__DIRECTIONS__. Line by line, reproduce exactly the beginning of the listing below, ending with the line that contains "abbrev Word := BitVec 32" and adding nothing.
=== Begin Enclosure ===
-- ==== Sys2Proof/Word.lean ====
section
/-! DEFINITION. Bytes, 32-bit words, the place of a bit field in a word, and the one shape of a keyed table
(a list of key and value pairs in rising order of key). -/

namespace Sys2Proof

/-- One byte of memory (R4). -/
abbrev Byte := BitVec 8

/-- One register, or one word of a general core (R9, R174). -/
abbrev Word := BitVec 32

/-- The place of a field in a 32-bit register: its lowest bit and its length (R3). -/
structure Fld where
  lo : Nat
  len : Nat
  deriving DecidableEq, Repr

/-- A table from natural numbers to values: pairs in rising order of key. -/
abbrev Tbl (α : Type) := List (Nat × α)

end Sys2Proof
end

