-- ==== Sys2Proof/Machine/State.lean ====
section
/-! DEFINITION. The state of one Ahnard A4 module: its registers, its memories, its engines, the programs they run,
the commands it has accepted, the links, the ledger and the flash, and the queue of commands that wait.
Everything is plain data. A table (Tbl) lists only the keys that have been written. -/

namespace Sys2Proof.Machine

/-- The two variants of the module (00 R2). -/
inductive Variant where
  | ahn4W
  | ahn4H
  deriving DecidableEq, Repr

/-- Why a step stops. No command of this block stops on a fault. -/
inductive Fault where
  /-- A command that names an operand outside the unit it addresses; raised by no meaning; safe. -/
  | operandRange
  deriving DecidableEq, Repr

/-- Why a step refuses. -/
inductive Refusal where
  /-- Raised by an arm of the dispatch whose command has no meaning yet; safe. -/
  | notModelled (mnemonic : String)
  deriving DecidableEq, Repr

/-- States of an accepted command (14 R380). -/
inductive CmdPhase where
  | accepted
  | active
  | committed
  deriving DecidableEq, Repr

/-- A command fetched from a ring, or decoded from a PRIORITY flit, that has not reached DONE (14 R374, R380). -/
structure Cmd where
  /-- Command ring 0-63, or 255 for a PRIORITY packet. -/
  ring : Nat
  /-- Completion ring that holds its reserved slot. -/
  cplRing : Nat
  /-- Partition it acts on. -/
  part : Nat
  pkt : Packet
  phase : CmdPhase
  /-- BELL_COUNT at acceptance. -/
  bell : Nat
  /-- The command's own working values, in the order its chapter's definition gives. -/
  data : List Nat
  deriving DecidableEq, Repr

/-- A command that has reached DONE, kept for ABORT (14 R383). -/
structure DoneCmd where
  ring : Nat
  tag : Nat
  opcode : Nat
  status : Nat
  deriving DecidableEq, Repr

/-- A completion record (14 R378). -/
structure CplRec where
  tag : Nat
  opcode : Nat
  status : Nat
  ring : Nat
  changed : Bool
  cmdHead : Nat
  detail : Nat
  result : Nat
  bell : Nat
  deriving DecidableEq, Repr

/-- An event record (15 R399), its phase bit apart. -/
structure EvRec where
  code : Nat
  late : Bool
  seq : Nat
  bell : Nat
  cycle : Nat
  part : Nat
  kind : Nat
  unit : Nat
  lesson : Nat
  d0 : Nat
  d1 : Nat
  d2 : Nat
  d3 : Nat
  deriving DecidableEq, Repr

/-- An event ring's records not yet written and its pending EVENTS_LOST record (15 R402, R403). -/
structure EvRing where
  held : List EvRec
  lost : Option EvRec
  /-- Number of the ring's last HOST_WRITE message; outstanding until its flit is acknowledged. -/
  outstanding : Option Nat
  deriving DecidableEq, Repr

/-- A message that the device sends on the Milbex Link (13 R357). -/
inductive Msg where
  /-- HOST_WRITE of bytes at a host address, of class BULK or COMMAND, with the command that caused it (R363). -/
  | hostWrite (bulk : Bool) (owner : Option (Nat × Nat)) (addr : Nat) (data : List Byte)
  /-- HOST_READ request: class, tag, address, bytes. -/
  | hostRead (bulk : Bool) (tag addr len : Nat)
  /-- PRIO_WRITE of a completion record (14 R377). -/
  | prioWrite (addr : Nat) (data : List Byte)
  /-- REG_DATA reply: tag, status, global address, data. -/
  | regData (tag status addr : Nat) (data : List Byte)
  /-- MEM_DATA reply: tag, status, global address, data. -/
  | memData (tag status addr : Nat) (data : List Byte)
  /-- MEM_ACK reply: tag, status, global address. -/
  | memAck (tag status addr : Nat)
  deriving DecidableEq, Repr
=== End Enclosure ===
__TASK OUTPUT__.
-- ==== Sys2Proof/Word.lean ====
section
/-! DEFINITION. Bytes, 32-bit words, the place of a bit field in a word, and the one shape of a keyed table
(a list of key and value pairs in rising order of key). -/

namespace Sys2Proof

/-- One byte of memory (R4). -/
abbrev Byte := BitVec 8

/-- One register, or one word of a general core (R9, R174). -/
abbrev Word := BitVec 32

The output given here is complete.